Using the records below, write out again exactly the lines that begin at the line containing "appendRec s.spend id" and end at the line containing "d with prot", and no other lines.

Records excerpted from a collection:
********

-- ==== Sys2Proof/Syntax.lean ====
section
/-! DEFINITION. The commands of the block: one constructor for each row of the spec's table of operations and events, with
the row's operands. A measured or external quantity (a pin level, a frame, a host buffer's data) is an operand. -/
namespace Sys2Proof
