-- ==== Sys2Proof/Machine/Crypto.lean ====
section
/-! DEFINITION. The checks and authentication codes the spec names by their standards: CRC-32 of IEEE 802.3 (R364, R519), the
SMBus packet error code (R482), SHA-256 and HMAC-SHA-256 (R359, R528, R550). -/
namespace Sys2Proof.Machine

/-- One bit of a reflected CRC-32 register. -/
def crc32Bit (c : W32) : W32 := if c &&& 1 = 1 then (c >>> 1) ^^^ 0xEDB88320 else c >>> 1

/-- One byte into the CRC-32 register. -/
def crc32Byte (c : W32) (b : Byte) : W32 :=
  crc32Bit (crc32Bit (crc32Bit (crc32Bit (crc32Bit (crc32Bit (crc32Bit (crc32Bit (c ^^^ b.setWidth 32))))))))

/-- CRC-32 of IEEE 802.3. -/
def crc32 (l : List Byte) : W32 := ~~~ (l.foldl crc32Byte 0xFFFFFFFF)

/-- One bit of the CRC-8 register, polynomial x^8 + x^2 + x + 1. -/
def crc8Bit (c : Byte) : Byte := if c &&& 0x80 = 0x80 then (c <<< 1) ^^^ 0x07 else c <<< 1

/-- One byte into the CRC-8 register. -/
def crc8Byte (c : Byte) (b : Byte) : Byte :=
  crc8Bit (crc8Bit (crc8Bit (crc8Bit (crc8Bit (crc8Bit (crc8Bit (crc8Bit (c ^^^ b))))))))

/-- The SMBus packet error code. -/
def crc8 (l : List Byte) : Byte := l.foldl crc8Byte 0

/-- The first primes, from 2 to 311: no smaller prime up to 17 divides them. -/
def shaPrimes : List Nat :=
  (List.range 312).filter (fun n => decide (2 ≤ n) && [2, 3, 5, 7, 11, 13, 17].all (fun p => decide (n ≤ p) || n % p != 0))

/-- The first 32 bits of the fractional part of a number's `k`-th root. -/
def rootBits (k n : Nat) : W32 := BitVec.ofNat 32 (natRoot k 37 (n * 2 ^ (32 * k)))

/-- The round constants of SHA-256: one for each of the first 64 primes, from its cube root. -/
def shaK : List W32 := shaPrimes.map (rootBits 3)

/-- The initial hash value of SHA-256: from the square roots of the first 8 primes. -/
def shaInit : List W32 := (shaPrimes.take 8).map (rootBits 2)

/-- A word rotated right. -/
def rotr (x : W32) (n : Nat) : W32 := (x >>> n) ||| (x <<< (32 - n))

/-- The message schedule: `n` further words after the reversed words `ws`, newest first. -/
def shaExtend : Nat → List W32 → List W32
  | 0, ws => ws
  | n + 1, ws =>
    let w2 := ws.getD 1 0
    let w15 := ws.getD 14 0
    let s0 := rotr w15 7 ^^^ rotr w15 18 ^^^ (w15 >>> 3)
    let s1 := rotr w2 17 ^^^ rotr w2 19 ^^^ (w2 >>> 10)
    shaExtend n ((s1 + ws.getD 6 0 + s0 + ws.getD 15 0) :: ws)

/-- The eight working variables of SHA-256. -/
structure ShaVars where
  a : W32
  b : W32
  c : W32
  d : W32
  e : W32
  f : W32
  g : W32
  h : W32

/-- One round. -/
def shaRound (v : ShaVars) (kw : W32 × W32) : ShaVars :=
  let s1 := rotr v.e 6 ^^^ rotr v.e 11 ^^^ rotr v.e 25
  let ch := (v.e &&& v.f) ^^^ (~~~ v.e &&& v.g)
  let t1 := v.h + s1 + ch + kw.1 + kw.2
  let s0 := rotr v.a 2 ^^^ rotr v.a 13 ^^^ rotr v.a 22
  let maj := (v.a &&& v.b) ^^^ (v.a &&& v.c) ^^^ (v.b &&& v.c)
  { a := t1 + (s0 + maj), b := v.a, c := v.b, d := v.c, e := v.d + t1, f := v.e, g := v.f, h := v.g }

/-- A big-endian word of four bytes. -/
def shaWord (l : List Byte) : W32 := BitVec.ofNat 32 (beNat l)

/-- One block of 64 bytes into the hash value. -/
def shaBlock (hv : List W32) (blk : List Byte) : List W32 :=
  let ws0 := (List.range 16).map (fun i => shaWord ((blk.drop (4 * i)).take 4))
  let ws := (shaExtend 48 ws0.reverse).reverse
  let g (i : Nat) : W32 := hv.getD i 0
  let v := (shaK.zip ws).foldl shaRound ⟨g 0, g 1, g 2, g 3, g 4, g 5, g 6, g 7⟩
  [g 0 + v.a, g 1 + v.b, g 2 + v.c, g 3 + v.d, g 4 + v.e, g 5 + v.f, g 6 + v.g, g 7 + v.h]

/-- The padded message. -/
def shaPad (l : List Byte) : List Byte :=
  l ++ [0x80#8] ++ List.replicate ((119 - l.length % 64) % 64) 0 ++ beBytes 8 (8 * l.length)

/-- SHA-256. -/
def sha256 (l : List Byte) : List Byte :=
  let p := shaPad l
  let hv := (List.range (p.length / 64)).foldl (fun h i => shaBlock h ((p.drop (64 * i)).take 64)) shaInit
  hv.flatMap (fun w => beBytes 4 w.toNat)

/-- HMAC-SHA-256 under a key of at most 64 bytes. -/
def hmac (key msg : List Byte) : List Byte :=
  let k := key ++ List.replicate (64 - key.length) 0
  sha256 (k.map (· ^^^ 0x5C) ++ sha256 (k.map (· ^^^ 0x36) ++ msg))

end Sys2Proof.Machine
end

********

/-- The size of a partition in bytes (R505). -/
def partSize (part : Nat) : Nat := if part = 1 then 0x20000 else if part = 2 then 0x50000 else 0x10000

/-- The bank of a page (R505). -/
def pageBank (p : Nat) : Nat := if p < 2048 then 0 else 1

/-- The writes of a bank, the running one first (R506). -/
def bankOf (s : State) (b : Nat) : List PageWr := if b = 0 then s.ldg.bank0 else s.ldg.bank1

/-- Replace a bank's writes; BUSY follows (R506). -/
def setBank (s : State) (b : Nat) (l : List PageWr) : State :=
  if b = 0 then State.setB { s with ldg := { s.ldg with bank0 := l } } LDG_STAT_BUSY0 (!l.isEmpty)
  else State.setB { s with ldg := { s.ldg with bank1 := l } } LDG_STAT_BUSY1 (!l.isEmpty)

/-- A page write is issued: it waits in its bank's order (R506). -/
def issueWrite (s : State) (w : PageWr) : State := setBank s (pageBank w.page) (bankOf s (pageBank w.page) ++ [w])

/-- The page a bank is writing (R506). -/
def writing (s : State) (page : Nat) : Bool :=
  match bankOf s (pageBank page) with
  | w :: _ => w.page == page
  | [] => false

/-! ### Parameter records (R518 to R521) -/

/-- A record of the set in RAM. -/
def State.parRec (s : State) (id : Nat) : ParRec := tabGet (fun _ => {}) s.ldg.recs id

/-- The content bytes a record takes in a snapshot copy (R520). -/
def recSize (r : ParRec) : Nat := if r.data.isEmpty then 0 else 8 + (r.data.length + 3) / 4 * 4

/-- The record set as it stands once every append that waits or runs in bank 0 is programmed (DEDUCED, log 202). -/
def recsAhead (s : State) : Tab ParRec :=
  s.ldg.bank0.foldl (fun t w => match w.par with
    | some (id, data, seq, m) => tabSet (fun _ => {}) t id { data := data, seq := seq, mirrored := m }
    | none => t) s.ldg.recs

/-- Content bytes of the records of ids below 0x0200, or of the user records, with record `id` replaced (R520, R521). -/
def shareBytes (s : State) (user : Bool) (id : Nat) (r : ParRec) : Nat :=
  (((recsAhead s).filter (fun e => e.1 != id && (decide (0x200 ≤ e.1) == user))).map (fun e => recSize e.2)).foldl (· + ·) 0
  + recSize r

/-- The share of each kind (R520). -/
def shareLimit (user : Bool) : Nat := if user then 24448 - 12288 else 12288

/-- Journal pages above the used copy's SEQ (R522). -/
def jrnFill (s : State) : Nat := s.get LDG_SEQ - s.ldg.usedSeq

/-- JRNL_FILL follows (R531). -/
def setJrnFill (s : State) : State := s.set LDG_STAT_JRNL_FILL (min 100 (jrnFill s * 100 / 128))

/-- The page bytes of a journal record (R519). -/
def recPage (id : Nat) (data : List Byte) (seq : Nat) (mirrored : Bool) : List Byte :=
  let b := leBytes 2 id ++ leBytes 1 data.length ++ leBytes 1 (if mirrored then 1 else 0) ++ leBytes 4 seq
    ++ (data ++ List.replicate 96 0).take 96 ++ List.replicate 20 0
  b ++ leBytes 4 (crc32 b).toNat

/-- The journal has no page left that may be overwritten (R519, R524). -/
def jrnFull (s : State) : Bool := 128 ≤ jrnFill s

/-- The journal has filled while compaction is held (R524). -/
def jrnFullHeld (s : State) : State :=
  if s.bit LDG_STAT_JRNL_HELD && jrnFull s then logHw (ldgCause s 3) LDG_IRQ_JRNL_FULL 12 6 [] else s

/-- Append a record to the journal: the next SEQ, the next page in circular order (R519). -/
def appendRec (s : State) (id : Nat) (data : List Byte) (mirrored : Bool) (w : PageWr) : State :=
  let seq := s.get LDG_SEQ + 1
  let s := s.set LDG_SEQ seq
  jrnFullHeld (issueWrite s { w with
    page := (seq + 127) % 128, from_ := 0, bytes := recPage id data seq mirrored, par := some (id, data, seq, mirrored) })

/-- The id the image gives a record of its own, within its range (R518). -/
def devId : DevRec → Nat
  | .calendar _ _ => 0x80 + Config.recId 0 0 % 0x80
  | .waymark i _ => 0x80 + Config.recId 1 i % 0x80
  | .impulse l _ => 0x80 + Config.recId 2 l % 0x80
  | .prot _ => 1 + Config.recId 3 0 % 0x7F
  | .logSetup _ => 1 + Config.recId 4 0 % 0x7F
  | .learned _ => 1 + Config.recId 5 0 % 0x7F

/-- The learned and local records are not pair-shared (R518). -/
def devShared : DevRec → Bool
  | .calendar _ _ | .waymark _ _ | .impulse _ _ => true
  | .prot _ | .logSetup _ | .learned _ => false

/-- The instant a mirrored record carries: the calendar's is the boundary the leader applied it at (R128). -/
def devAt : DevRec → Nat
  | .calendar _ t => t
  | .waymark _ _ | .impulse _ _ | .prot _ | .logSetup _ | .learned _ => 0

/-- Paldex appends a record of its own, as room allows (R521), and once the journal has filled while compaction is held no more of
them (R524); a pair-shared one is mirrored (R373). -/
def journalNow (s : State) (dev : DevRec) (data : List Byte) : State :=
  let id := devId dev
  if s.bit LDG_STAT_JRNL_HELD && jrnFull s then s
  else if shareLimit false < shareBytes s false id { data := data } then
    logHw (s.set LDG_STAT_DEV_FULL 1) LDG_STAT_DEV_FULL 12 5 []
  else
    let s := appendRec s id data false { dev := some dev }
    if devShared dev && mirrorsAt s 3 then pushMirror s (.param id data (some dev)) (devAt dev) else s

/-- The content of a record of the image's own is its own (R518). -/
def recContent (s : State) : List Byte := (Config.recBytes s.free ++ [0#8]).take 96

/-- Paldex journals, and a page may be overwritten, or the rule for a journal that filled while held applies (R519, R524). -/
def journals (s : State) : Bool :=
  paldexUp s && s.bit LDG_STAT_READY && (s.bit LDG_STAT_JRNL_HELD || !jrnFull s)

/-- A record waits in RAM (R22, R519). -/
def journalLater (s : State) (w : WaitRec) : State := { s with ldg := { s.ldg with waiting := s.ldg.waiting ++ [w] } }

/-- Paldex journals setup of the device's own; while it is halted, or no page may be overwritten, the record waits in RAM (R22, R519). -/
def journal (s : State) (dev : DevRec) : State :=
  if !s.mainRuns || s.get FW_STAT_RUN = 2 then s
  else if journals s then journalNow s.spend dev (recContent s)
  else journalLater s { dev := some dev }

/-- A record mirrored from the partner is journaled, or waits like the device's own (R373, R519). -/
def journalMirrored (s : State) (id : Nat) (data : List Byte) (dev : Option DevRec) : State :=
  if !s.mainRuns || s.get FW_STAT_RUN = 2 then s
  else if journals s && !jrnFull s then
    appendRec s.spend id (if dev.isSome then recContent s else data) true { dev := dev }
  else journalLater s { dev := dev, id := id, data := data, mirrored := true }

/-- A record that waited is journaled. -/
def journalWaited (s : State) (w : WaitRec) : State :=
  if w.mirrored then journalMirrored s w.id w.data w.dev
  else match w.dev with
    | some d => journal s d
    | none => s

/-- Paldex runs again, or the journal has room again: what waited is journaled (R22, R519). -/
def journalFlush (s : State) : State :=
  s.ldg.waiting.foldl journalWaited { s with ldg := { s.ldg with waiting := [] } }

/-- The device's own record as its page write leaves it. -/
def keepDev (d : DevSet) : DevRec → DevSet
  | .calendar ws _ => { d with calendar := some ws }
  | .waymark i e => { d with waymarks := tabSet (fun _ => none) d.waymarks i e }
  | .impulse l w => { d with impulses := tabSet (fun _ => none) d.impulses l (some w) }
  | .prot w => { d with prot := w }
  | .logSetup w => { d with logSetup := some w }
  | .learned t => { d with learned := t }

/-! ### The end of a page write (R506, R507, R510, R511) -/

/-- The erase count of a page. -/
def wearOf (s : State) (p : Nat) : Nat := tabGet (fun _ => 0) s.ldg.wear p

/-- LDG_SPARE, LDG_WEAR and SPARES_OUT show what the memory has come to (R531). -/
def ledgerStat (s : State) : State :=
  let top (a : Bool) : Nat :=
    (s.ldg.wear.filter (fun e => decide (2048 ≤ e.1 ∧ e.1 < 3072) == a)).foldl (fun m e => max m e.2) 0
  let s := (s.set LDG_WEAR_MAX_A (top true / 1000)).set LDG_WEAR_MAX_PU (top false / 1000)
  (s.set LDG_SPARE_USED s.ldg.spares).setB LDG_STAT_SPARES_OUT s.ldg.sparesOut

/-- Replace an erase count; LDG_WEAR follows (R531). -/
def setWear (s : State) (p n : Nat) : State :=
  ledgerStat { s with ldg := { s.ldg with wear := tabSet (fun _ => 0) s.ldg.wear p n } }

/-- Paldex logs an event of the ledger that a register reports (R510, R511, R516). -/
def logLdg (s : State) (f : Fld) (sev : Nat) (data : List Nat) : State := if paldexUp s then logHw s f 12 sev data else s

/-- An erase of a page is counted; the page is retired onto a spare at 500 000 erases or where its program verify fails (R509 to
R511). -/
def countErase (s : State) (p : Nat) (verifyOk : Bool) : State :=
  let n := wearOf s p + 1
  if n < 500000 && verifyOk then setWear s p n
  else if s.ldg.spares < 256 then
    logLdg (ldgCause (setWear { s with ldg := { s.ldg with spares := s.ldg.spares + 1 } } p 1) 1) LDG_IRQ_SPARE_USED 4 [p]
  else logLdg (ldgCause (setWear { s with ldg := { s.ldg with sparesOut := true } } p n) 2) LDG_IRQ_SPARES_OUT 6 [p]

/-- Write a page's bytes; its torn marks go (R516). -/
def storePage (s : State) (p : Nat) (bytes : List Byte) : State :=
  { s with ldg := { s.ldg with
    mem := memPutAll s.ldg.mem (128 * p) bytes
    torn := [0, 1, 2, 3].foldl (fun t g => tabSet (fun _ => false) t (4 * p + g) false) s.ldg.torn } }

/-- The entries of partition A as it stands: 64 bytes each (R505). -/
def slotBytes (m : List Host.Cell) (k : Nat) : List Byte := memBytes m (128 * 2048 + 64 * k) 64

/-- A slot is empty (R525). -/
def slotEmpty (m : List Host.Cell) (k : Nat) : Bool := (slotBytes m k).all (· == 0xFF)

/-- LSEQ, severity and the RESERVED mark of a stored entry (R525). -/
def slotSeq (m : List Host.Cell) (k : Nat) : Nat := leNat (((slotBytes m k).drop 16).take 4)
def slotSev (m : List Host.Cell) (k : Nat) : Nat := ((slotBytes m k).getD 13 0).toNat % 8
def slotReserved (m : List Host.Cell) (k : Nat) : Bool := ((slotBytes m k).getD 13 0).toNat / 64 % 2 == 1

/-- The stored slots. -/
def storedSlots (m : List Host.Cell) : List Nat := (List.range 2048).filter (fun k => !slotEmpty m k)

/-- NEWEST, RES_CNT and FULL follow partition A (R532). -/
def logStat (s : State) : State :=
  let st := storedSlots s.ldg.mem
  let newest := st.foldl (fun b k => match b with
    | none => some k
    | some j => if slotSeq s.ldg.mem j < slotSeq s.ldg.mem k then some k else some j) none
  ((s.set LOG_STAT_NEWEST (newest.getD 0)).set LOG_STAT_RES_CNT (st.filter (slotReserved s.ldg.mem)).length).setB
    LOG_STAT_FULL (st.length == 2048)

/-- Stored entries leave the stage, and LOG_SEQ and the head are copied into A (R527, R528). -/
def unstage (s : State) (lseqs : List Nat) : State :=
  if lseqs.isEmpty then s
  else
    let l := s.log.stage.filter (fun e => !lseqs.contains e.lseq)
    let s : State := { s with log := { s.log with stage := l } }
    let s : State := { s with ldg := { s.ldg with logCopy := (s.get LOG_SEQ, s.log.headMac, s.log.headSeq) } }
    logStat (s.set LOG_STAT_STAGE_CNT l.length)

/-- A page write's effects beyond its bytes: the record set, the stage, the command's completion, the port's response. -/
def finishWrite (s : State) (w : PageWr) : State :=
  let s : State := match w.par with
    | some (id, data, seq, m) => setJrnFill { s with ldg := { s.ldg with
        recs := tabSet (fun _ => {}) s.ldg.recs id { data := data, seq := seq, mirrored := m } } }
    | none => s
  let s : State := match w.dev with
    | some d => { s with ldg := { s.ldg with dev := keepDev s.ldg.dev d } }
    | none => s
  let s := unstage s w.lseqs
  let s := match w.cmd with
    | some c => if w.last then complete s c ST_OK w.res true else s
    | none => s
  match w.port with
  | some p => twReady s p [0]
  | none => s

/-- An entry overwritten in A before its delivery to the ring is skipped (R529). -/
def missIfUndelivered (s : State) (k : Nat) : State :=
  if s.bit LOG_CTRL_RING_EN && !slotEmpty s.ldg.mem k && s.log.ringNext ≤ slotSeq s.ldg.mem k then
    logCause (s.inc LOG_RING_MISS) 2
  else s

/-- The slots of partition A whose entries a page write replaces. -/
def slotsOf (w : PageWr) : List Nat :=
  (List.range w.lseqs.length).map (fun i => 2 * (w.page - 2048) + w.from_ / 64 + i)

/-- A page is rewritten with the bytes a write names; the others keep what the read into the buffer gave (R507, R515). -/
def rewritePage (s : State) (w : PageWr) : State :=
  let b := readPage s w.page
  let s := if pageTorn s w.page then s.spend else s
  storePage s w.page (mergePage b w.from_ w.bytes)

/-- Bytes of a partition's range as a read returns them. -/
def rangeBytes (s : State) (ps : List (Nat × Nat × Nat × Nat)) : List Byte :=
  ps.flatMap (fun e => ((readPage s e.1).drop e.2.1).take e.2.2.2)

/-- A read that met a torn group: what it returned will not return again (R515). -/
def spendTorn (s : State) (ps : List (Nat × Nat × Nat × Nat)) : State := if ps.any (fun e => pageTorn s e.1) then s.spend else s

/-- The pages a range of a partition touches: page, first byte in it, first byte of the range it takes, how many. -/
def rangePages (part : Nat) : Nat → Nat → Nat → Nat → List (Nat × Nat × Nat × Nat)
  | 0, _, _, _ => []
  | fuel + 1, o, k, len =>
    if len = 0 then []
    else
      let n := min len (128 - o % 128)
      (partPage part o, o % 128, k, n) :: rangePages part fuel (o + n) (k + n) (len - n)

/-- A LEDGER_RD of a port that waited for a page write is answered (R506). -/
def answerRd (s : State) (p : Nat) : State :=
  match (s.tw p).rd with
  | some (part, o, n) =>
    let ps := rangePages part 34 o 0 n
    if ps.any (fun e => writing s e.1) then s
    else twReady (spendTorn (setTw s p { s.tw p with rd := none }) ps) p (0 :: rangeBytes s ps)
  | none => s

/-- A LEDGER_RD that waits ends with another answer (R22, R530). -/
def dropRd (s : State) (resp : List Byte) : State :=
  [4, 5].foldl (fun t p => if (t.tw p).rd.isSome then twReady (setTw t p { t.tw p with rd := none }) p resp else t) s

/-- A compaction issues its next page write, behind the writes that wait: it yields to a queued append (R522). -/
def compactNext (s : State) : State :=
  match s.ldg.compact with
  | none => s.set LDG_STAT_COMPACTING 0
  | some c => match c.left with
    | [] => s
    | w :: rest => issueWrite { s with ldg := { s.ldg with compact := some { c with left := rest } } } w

********

__ANSWER SECTION__
    appendRec s.spend id (if dev.isSome then recContent s else data) true { dev := dev }
  else journalLater s { dev := dev, id := id, data := data, mirrored := true }

/-- A record that waited is journaled. -/
def journalWaited (s : State) (w : WaitRec) : State :=
  if w.mirrored then journalMirrored s w.id w.data w.dev
  else match w.dev with
    | some d => journal s d
    | none => s

/-- Paldex runs again, or the journal has room again: what waited is journaled (R22, R519). -/
def journalFlush (s : State) : State :=
  s.ldg.waiting.foldl journalWaited { s with ldg := { s.ldg with waiting := [] } }

/-- The device's own record as its page write leaves it. -/
def keepDev (d : DevSet) : DevRec → DevSet
  | .calendar ws _ => { d with calendar := some ws }
  | .waymark i e => { d with waymarks := tabSet (fun _ => none) d.waymarks i e }
  | .impulse l w => { d with impulses := tabSet (fun _ => none) d.impulses l (some w) }
  | .prot w => { d with prot := w }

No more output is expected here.